In the axial compression, torsion, and bending tests, the stiffness in the CF-PEEK locking plate decreased compared with the titanium locking plate. An animal study showed that a decrease in fixation stiffness caused a significant increase in the rate of fracture healing in a sheep model [16]. Research shows that micromotion caused by axial compression load is beneficial to fracture healing, and the micromotion distance of 0.2–1.0 mm is appropriate. If it exceeds 2 mm, it may have a negative effect on fracture healing because excessive interfragmentary motion can lead to hypertrophic callus formation and nonunion [17, 18]. Under axial compression of 200 N as the partial weight-bearing condition, both near and far cortex micromotion in the CF-PEEK plate is larger than that of titanium plating construct, but within the optimal range.

The titanium alloy locking plate is the most commonly used plate for lower limb fractures in the clinic. Meanwhile, the results of this study showed that the strength of the CF-PEEK locking plate is no less than that of the traditional titanium alloy locking plate. This indicated that the new material plate is safe in the treatment of tibial shaft comminuted fracture in theory, although further research is needed.

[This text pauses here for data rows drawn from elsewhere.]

theorem malformed_within {m : Nat} {s t : State} (h : Within m s t) (hm : 0x8000 ||| m = m) : Within m s (malformed t) := by
  unfold malformed
  repeat' (first | with_reducible assumption | ((with_reducible refine Mask.sub hm ?_); first | exact rfl | (simp only [pageBit_ser]; exact rfl)) | with_reducible apply setReg_within | with_reducible apply count_within | with_reducible exact Within.refl | intro _ | split | dsimp only)

theorem addFrame_within {m : Nat} {s t : State} (h : Within m s t) (a0 : Frame) (hm : 0x80000000000 ||| m = m) : Within m s (addFrame a0 t) := by
  unfold addFrame
  repeat' (first | with_reducible assumption | ((with_reducible refine Mask.sub hm ?_); first | exact rfl | (simp only [pageBit_ser]; exact rfl)) | with_reducible apply setReg_within | with_reducible apply setMac_within | with_reducible exact Within.refl | intro _ | split | dsimp only)

theorem setFrame_within {m : Nat} {s t : State} (h : Within m s t) (a0 : Frame) (hm : 0x80000000000 ||| m = m) : Within m s (setFrame a0 t) := by
  unfold setFrame
  repeat' (first | with_reducible assumption | ((with_reducible refine Mask.sub hm ?_); first | exact rfl | (simp only [pageBit_ser]; exact rfl)) | with_reducible apply setReg_within | with_reducible apply setMac_within | with_reducible exact Within.refl | intro _ | split | dsimp only)

theorem dropFrame_within {m : Nat} {s t : State} (h : Within m s t) (a0 : Nat) (hm : 0x80000000000 ||| m = m) : Within m s (dropFrame a0 t) := by
  unfold dropFrame
  repeat' (first | with_reducible assumption | ((with_reducible refine Mask.sub hm ?_); first | exact rfl | (simp only [pageBit_ser]; exact rfl)) | with_reducible apply setReg_within | with_reducible apply setMac_within | with_reducible exact Within.refl | intro _ | split | dsimp only)

theorem finishFrame_within {m : Nat} {s t : State} (h : Within m s t) (a0 : Frame) (a1 : Nat) (hm : 0x280000000000 ||| m = m) : Within m s (finishFrame a0 a1 t) := by
  unfold finishFrame
  repeat' (first | with_reducible assumption | ((with_reducible refine Mask.sub hm ?_); first | exact rfl | (simp only [pageBit_ser]; exact rfl)) | with_reducible apply setReg_within | with_reducible apply dlDone_within | with_reducible apply dropFrame_within | with_reducible exact Within.refl | intro _ | split | dsimp only)

theorem ownFrame_within {m : Nat} {s t : State} (h : Within m s t) (a0 : FrameKind) (a1 : Nat) (a2 : List Byte) (hm : 0x80000000000 ||| m = m) : Within m s (ownFrame a0 a1 a2 t) := by
  unfold ownFrame
  repeat' (first | with_reducible assumption | ((with_reducible refine Mask.sub hm ?_); first | exact rfl | (simp only [pageBit_ser]; exact rfl)) | with_reducible apply setReg_within | with_reducible apply addFrame_within | with_reducible exact Within.refl | intro _ | split | dsimp only)

theorem plainFrame_within {m : Nat} {s t : State} (h : Within m s t) (a0 : FrameKind) (a1 : Nat) (a2 : Nat) (a3 : Nat) (a4 : List Byte) (a5 : Wave) (hm : 0x80000000000 ||| m = m) : Within m s (plainFrame a0 a1 a2 a3 a4 a5 t) := by
  unfold plainFrame
  repeat' (first | with_reducible assumption | ((with_reducible refine Mask.sub hm ?_); first | exact rfl | (simp only [pageBit_ser]; exact rfl)) | with_reducible apply setReg_within | with_reducible apply addFrame_within | with_reducible exact Within.refl | intro _ | split | dsimp only)

theorem sendAck_within {m : Nat} {s t : State} (h : Within m s t) (a0 : Nat) (a1 : Nat) (a2 : Bool) (hm : 0x80000000000 ||| m = m) : Within m s (sendAck a0 a1 a2 t) := by
  unfold sendAck
  repeat' (first | with_reducible assumption | ((with_reducible refine Mask.sub hm ?_); first | exact rfl | (simp only [pageBit_ser]; exact rfl)) | with_reducible apply setReg_within | with_reducible apply ownFrame_within | with_reducible apply plainFrame_within | with_reducible exact Within.refl | intro _ | split | dsimp only)

theorem setParent_within {m : Nat} {s t : State} (h : Within m s t) (a0 : ParentSt) (hm : 0x20880000002200 ||| m = m) : Within m s (setParent a0 t) := by
  unfold setParent
  repeat' (first | with_reducible assumption | ((with_reducible refine Mask.sub hm ?_); first | exact rfl | (simp only [pageBit_ser]; exact rfl)) | with_reducible apply setReg_within | with_reducible apply mirrorDelta_within | with_reducible apply setMac_within | with_reducible exact Within.refl | intro _ | split | dsimp only)

theorem parentFrameUnit_within {m : Nat} {s t : State} (h : Within m s t) (a0 : Bool) (a1 : List Byte) (hm : 0x20880020042200 ||| m = m) : Within m s (parentFrameUnit a0 a1 t).2.2 := by
  unfold parentFrameUnit
  repeat' (first | with_reducible assumption | ((with_reducible refine Mask.sub hm ?_); first | exact rfl | (simp only [pageBit_ser]; exact rfl)) | with_reducible apply setReg_within | with_reducible apply setParent_within | with_reducible apply countJob_within | with_reducible exact Within.refl | intro _ | split | dsimp only)

theorem parentFrameUnit_within_eq {m : Nat} {s t u : State} {a0 : Bool} {a1 : List Byte} {y0 y1} (e : parentFrameUnit a0 a1 t = (y0, y1, u)) (h : Within m s t) (hm : 0x20880020042200 ||| m = m) : Within m s u := by
  have k := parentFrameUnit_within h a0 a1 hm
  rw [e] at k
  exact k

theorem parentFrame_within {m : Nat} {s t : State} (h : Within m s t) (a0 : List Byte) (hm : 0x20880020042200 ||| m = m) : Within m s (parentFrame a0 t).2 := by
  unfold parentFrame
  repeat' (first | with_reducible assumption | ((with_reducible refine Mask.sub hm ?_); first | exact rfl | (simp only [pageBit_ser]; exact rfl)) | with_reducible apply setReg_within | with_reducible apply parentFrameUnit_within | (with_reducible refine parentFrameUnit_within_eq (by assumption) ?_ ?_) | with_reducible exact Within.refl | intro _ | split | dsimp only)

theorem parentFrame_within_eq {m : Nat} {s t u : State} {a0 : List Byte} {y0} (e : parentFrame a0 t = (y0, u)) (h : Within m s t) (hm : 0x20880020042200 ||| m = m) : Within m s u := by
  have k := parentFrame_within h a0 hm
  rw [e] at k
  exact k

theorem laneNgael_within {m : Nat} {s t : State} (h : Within m s t) (a0 : Nat) (a1 : List Byte) (hm : 0x20200000001000 ||| m = m) : Within m s (laneNgael a0 a1 t) := by
  unfold laneNgael
  repeat' (first | with_reducible assumption | ((with_reducible refine Mask.sub hm ?_); first | exact rfl | (simp only [pageBit_ser]; exact rfl)) | with_reducible apply setReg_within | with_reducible apply laneSend_within | with_reducible exact Within.refl | intro _ | split | dsimp only)

theorem toParent_within {m : Nat} {s t : State} (h : Within m s t) (a0 : List Byte) (hm : 0x20a80020043200 ||| m = m) : Within m s (toParent a0 t) := by
  unfold toParent
  repeat' (first | with_reducible assumption | ((with_reducible refine Mask.sub hm ?_); first | exact rfl | (simp only [pageBit_ser]; exact rfl)) | with_reducible apply setReg_within | with_reducible apply parentFrame_within | with_reducible apply laneNgael_within | with_reducible apply setParent_within | (with_reducible refine parentFrame_within_eq (by assumption) ?_ ?_) | with_reducible exact Within.refl | intro _ | split | dsimp only)

theorem dropFrames_within {m : Nat} {s t : State} (h : Within m s t) (a0 : Nat) (hm : 0x280000000000 ||| m = m) : Within m s (dropFrames a0 t) := by
  unfold dropFrames
  repeat' (first | with_reducible assumption | ((with_reducible refine Mask.sub hm ?_); first | exact rfl | (simp only [pageBit_ser]; exact rfl)) | with_reducible apply setReg_within | with_reducible apply finishFrame_within | with_reducible apply Within.foldl | with_reducible exact Within.refl | intro _ | split | dsimp only)

theorem clearRelays_within {m : Nat} {s t : State} (h : Within m s t) (a0 : Nat) (hm : 0x20880020012200 ||| m = m) : Within m s (clearRelays a0 t) := by
  unfold clearRelays
  repeat' (first | with_reducible assumption | ((with_reducible refine Mask.sub hm ?_); first | exact rfl | (simp only [pageBit_ser]; exact rfl)) | with_reducible apply setReg_within | with_reducible apply raise_within | with_reducible apply setRelay_within | with_reducible apply Within.foldl | with_reducible exact Within.refl | intro _ | split | dsimp only)

theorem treeEnd_within {m : Nat} {s t : State} (h : Within m s t) (a0 : Nat) (a1 : Ctx) (a2 : Nat) (hm : 0x20a80020043200 ||| m = m) : Within m s (treeEnd a0 a1 a2 t) := by
  unfold treeEnd
  repeat' (first | with_reducible assumption | ((with_reducible refine Mask.sub hm ?_); first | exact rfl | (simp only [pageBit_ser]; exact rfl)) | with_reducible apply setReg_within | with_reducible apply ownFrame_within | with_reducible apply setRoute_within | with_reducible apply toParent_within | with_reducible exact Within.refl | intro _ | split | dsimp only)

theorem endCommands_within {m : Nat} {s t : State} (h : Within m s t) (a0 : Nat) (hm : 0x20000034018800 ||| m = m) : Within m s (endCommands a0 t) := by
  unfold endCommands
  repeat' (first | with_reducible assumption | ((with_reducible refine Mask.sub hm ?_); first | exact rfl | (simp only [pageBit_ser]; exact rfl)) | with_reducible apply setReg_within | with_reducible apply done_within | with_reducible exact Within.refl | intro _ | split | dsimp only)

theorem endRecord_within {m : Nat} {s t : State} (h : Within m s t) (a0 : Bool) (a1 : Nat) (a2 : Nat) (hm : 0x20a8483425ba00 ||| m = m) : Within m s (endRecord a0 a1 a2 t) := by
  have b38 := Mask.has (i := 38) hm rfl
  unfold endRecord
  repeat' (first | with_reducible assumption | ((with_reducible refine Mask.sub hm ?_); first | exact rfl | (simp only [pageBit_ser]; exact rfl)) | with_reducible apply setReg_within | with_reducible apply setParked_within | with_reducible apply treeEnd_within | with_reducible apply clearRelays_within | with_reducible apply freeMaps_within | with_reducible apply dropFrames_within | with_reducible apply setMac_within | with_reducible apply setAssoc_within | with_reducible apply hostEvent_within | with_reducible apply raise_within | with_reducible apply endCommands_within | with_reducible exact Within.refl | ((with_reducible refine Within.upd ?_ (.inl rfl) (.inl rfl) (.inl rfl) (.inl rfl) (.inl rfl) (.inl rfl) (.inl rfl) (.inl rfl) (.inl rfl) (.inl rfl) (.inl rfl) (.inl rfl) (.inl rfl) (.inl rfl) (.inr b38) (.inl rfl) (.inl rfl) (.inl rfl) (.inl rfl) (.inl rfl) (.inl rfl) (.inl rfl) (.inl rfl) (.inl rfl) (.inl rfl) (.inl rfl) (.inl rfl) (.inl rfl) (.inl rfl) (.inl rfl)); first | with_reducible assumption | ((with_reducible refine Mask.sub hm ?_); first | exact rfl | (simp only [pageBit_ser]; exact rfl)) | with_reducible apply setReg_within | with_reducible apply setParked_within | with_reducible apply treeEnd_within | with_reducible apply clearRelays_within | with_reducible apply freeMaps_within | with_reducible apply dropFrames_within | with_reducible apply setMac_within | with_reducible apply setAssoc_within | with_reducible apply hostEvent_within | with_reducible apply raise_within | with_reducible apply endCommands_within | with_reducible exact Within.refl | split) | intro _ | split | dsimp only)

theorem finishEnd_within {m : Nat} {s t : State} (h : Within m s t) (a0 : Nat) (a1 : Nat) (hm : 0x20a8483425ba00 ||| m = m) : Within m s (finishEnd a0 a1 t) := by
  unfold finishEnd
  repeat' (first | with_reducible assumption | ((with_reducible refine Mask.sub hm ?_); first | exact rfl | (simp only [pageBit_ser]; exact rfl)) | with_reducible apply setReg_within | with_reducible apply endRecord_within | with_reducible exact Within.refl | intro _ | split | dsimp only)

theorem startEnd_within {m : Nat} {s t : State} (h : Within m s t) (a0 : Nat) (a1 : Nat) (a2 : Nat) (a3 : Bool) (hm : 0x20a8483425ba00 ||| m = m) : Within m s (startEnd a0 a1 a2 a3 t) := by
  unfold startEnd
  repeat' (first | with_reducible assumption | ((with_reducible refine Mask.sub hm ?_); first | exact rfl | (simp only [pageBit_ser]; exact rfl)) | with_reducible apply setReg_within | with_reducible apply finishEnd_within | with_reducible apply dropFrames_within | with_reducible apply setAssoc_within | with_reducible apply ownFrame_within | with_reducible exact Within.refl | intro _ | split | dsimp only)

theorem startRekey_within {m : Nat} {s t : State} (h : Within m s t) (a0 : Nat) (hm : 0x2898002004a200 ||| m = m) : Within m s (startRekey a0 t) := by
  unfold startRekey
  repeat' (first | with_reducible assumption | ((with_reducible refine Mask.sub hm ?_); first | exact rfl | (simp only [pageBit_ser]; exact rfl)) | with_reducible apply setReg_within | with_reducible apply runJob_within | with_reducible apply ownFrame_within | with_reducible apply setAssoc_within | (with_reducible refine runJob_within_eq (by assumption) ?_ ?_) | with_reducible exact Within.refl | intro _ | split | dsimp only)

theorem completeRekey_within {m : Nat} {s t : State} (h : Within m s t) (a0 : Nat) (a1 : Nat) (hm : 0x2088002000a200 ||| m = m) : Within m s (completeRekey a0 a1 t) := by
  unfold completeRekey
  repeat' (first | with_reducible assumption | ((with_reducible refine Mask.sub hm ?_); first | exact rfl | (simp only [pageBit_ser]; exact rfl)) | with_reducible apply setReg_within | with_reducible apply setAssoc_within | with_reducible apply setMac_within | with_reducible exact Within.refl | intro _ | split | dsimp only)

There are many other advantages of the CF-PEEK material that prompt us to study it further, including: (1) good biocompatibility to reduce allergic reaction to the plate; (2) radiolucency and artifact-free imaging, so we can better observe the reduction quality of the fracture during the operation and the formation of callus after operation; (3) no galvanic corrosion, cold welding, or metal ion release, which can reduce the difficulty of removing the plate; and (4) increased accuracy of radiotherapy dosing in cancer patients, with Christoph et al. reporting that CF/PEEK implants lead to a more reliable and more effective delivery of radiation dose to an osseous target [44]. Thus, the CF-PEEK plate is a more ideal material for bone plates both in biomechanics and in other attributes.

Our study has two potential limitations. First, we investigated axial loading, torsion, and bending individually. Though this enables us to understand the benefits and weaknesses of CF-PEEK locking constructs, loading in clinical situations will be some combination of the above forces with more complex biomechanics. Second, bone quality will also affect the micromotion of the fracture ends after plate fixation. Thus far, we have only carried out biomechanical tests on normal bone; we will conduct relevant tests on osteoporotic bone in the future.

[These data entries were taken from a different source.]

theorem execTmapPeriodExpiry_within {m : Nat} {s t u : State} (h : Within m s t) (a0 : CtxIndex) (a1 : List Nat) (hm : 0x20880820202200 ||| m = m) (e : execTmapPeriodExpiry a0 a1 t = .next u) : Within m s u := by
  unfold execTmapPeriodExpiry at e
  try dsimp only at e
  repeat' split at e
  all_goals (cases e; repeat' (first | with_reducible assumption | ((with_reducible refine Mask.sub hm ?_); first | exact rfl | (simp only [pageBit_ser]; exact rfl)) | with_reducible apply setReg_within | with_reducible apply sendMap_within | with_reducible exact Within.refl | intro _ | split | dsimp only))

theorem grantReq_within {m : Nat} {s t : State} (h : Within m s t) (a0 : FrameIn) (hm : 0x2088002000a200 ||| m = m) : Within m s (grantReq a0 t) := by
  unfold grantReq
  repeat' (first | with_reducible assumption | ((with_reducible refine Mask.sub hm ?_); first | exact rfl | (simp only [pageBit_ser]; exact rfl)) | with_reducible apply setReg_within | with_reducible apply lookup_within | with_reducible apply setAssoc_within | with_reducible apply malformed_within | with_reducible exact Within.refl | intro _ | split | dsimp only)

theorem execGrantReq_within {m : Nat} {s t u : State} (h : Within m s t) (a0 : BurstId) (hm : 0x2088802000a200 ||| m = m) (e : execGrantReq a0 t = .next u) : Within m s u := by
  unfold execGrantReq at e
  try dsimp only at e
  repeat' split at e
  all_goals (cases e; repeat' (first | with_reducible assumption | ((with_reducible refine Mask.sub hm ?_); first | exact rfl | (simp only [pageBit_ser]; exact rfl)) | with_reducible apply setReg_within | with_reducible apply onFrame_within | with_reducible apply grantReq_within | with_reducible exact Within.refl | intro _ | split | dsimp only))

theorem floodUnit_within {m : Nat} {s t : State} (h : Within m s t) (a0 : FrameIn) (a1 : Nat) (hm : 0x28b8002805ba28 ||| m = m) : Within m s (floodUnit a0 a1 t) := by
  unfold floodUnit
  repeat' (first | with_reducible assumption | ((with_reducible refine Mask.sub hm ?_); first | exact rfl | (simp only [pageBit_ser]; exact rfl)) | with_reducible apply setReg_within | with_reducible apply lookup_within | with_reducible apply malformed_within | with_reducible apply unitsIn_within | with_reducible apply setRelay_within | with_reducible apply sendAck_within | with_reducible apply count_within | (with_reducible refine unitsIn_within_eq (by assumption) ?_ ?_) | with_reducible exact Within.refl | intro _ | split | dsimp only)
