-- ==== Sys2Proof/Laws/WithinTree.lean ====
section
/-! SUPPORT. Sys2Proof/Laws/WithinTree.lean: the parts of a state that the operations of Machine/Tree.lean may change. -/
namespace Sys2Proof.Machine

theorem sendRoute_within {m : Nat} {s t : State} (h : Within m s t) (a0 : Nat) (hm : 0x80000000000 ||| m = m) : Within m s (sendRoute a0 t) := by
  unfold sendRoute
  repeat' (first | with_reducible assumption | ((with_reducible refine Mask.sub hm ?_); first | exact rfl | (simp only [pageBit_ser]; exact rfl)) | with_reducible apply setReg_within | with_reducible apply ownFrame_within | with_reducible apply Within.foldl | with_reducible exact Within.refl | intro _ | split | dsimp only)

theorem sendRoutes_within {m : Nat} {s t : State} (h : Within m s t) (a0 : Nat) (hm : 0x80000000000 ||| m = m) : Within m s (sendRoutes a0 t) := by
  unfold sendRoutes
  repeat' (first | with_reducible assumption | ((with_reducible refine Mask.sub hm ?_); first | exact rfl | (simp only [pageBit_ser]; exact rfl)) | with_reducible apply setReg_within | with_reducible apply sendRoute_within | with_reducible apply Within.foldl | with_reducible exact Within.refl | intro _ | split | dsimp only)

theorem runSetRoute_within {m : Nat} {s t : State} (h : Within m s t) (a0 : Outstanding) (hm : 0x20880034012a00 ||| m = m) : Within m s (runSetRoute a0 t) := by
  unfold runSetRoute
  repeat' (first | with_reducible assumption | ((with_reducible refine Mask.sub hm ?_); first | exact rfl | (simp only [pageBit_ser]; exact rfl)) | with_reducible apply setReg_within | with_reducible apply setRelay_within | with_reducible apply done_within | with_reducible apply sendRoutes_within | with_reducible exact Within.refl | intro _ | split | dsimp only)

theorem execSetRoute_within {m : Nat} {s t u : State} (h : Within m s t) (a0 : CmdSrc) (hm : 0x20880034012a00 ||| m = m) (e : execSetRoute a0 t = .next u) : Within m s u := by
  unfold execSetRoute at e
  try dsimp only at e
  repeat' split at e
  all_goals (cases e; repeat' (first | with_reducible assumption | ((with_reducible refine Mask.sub hm ?_); first | exact rfl | (simp only [pageBit_ser]; exact rfl)) | with_reducible apply setReg_within | with_reducible apply issue_within | with_reducible apply runSetRoute_within | with_reducible exact Within.refl | intro _ | split | dsimp only))

theorem runClearRoute_within {m : Nat} {s t : State} (h : Within m s t) (a0 : Outstanding) (hm : 0x20880034012a00 ||| m = m) : Within m s (runClearRoute a0 t) := by
  unfold runClearRoute
  repeat' (first | with_reducible assumption | ((with_reducible refine Mask.sub hm ?_); first | exact rfl | (simp only [pageBit_ser]; exact rfl)) | with_reducible apply setReg_within | with_reducible apply done_within | with_reducible apply setRelay_within | with_reducible exact Within.refl | intro _ | split | dsimp only)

In conclusion, CF-PEEK plates appear to offer an attractive alternative to reduce the stiffness while retaining the strength of bridge plating constructs when interfragmentary motion is desired to promote secondary bone healing. Despite the theoretical benefits of CF-PEEK locking plates, future in vivo studies will be required to evaluate whether CF-PEEK locking plates can better promote formation and maturation of a fracture callus than metal plates.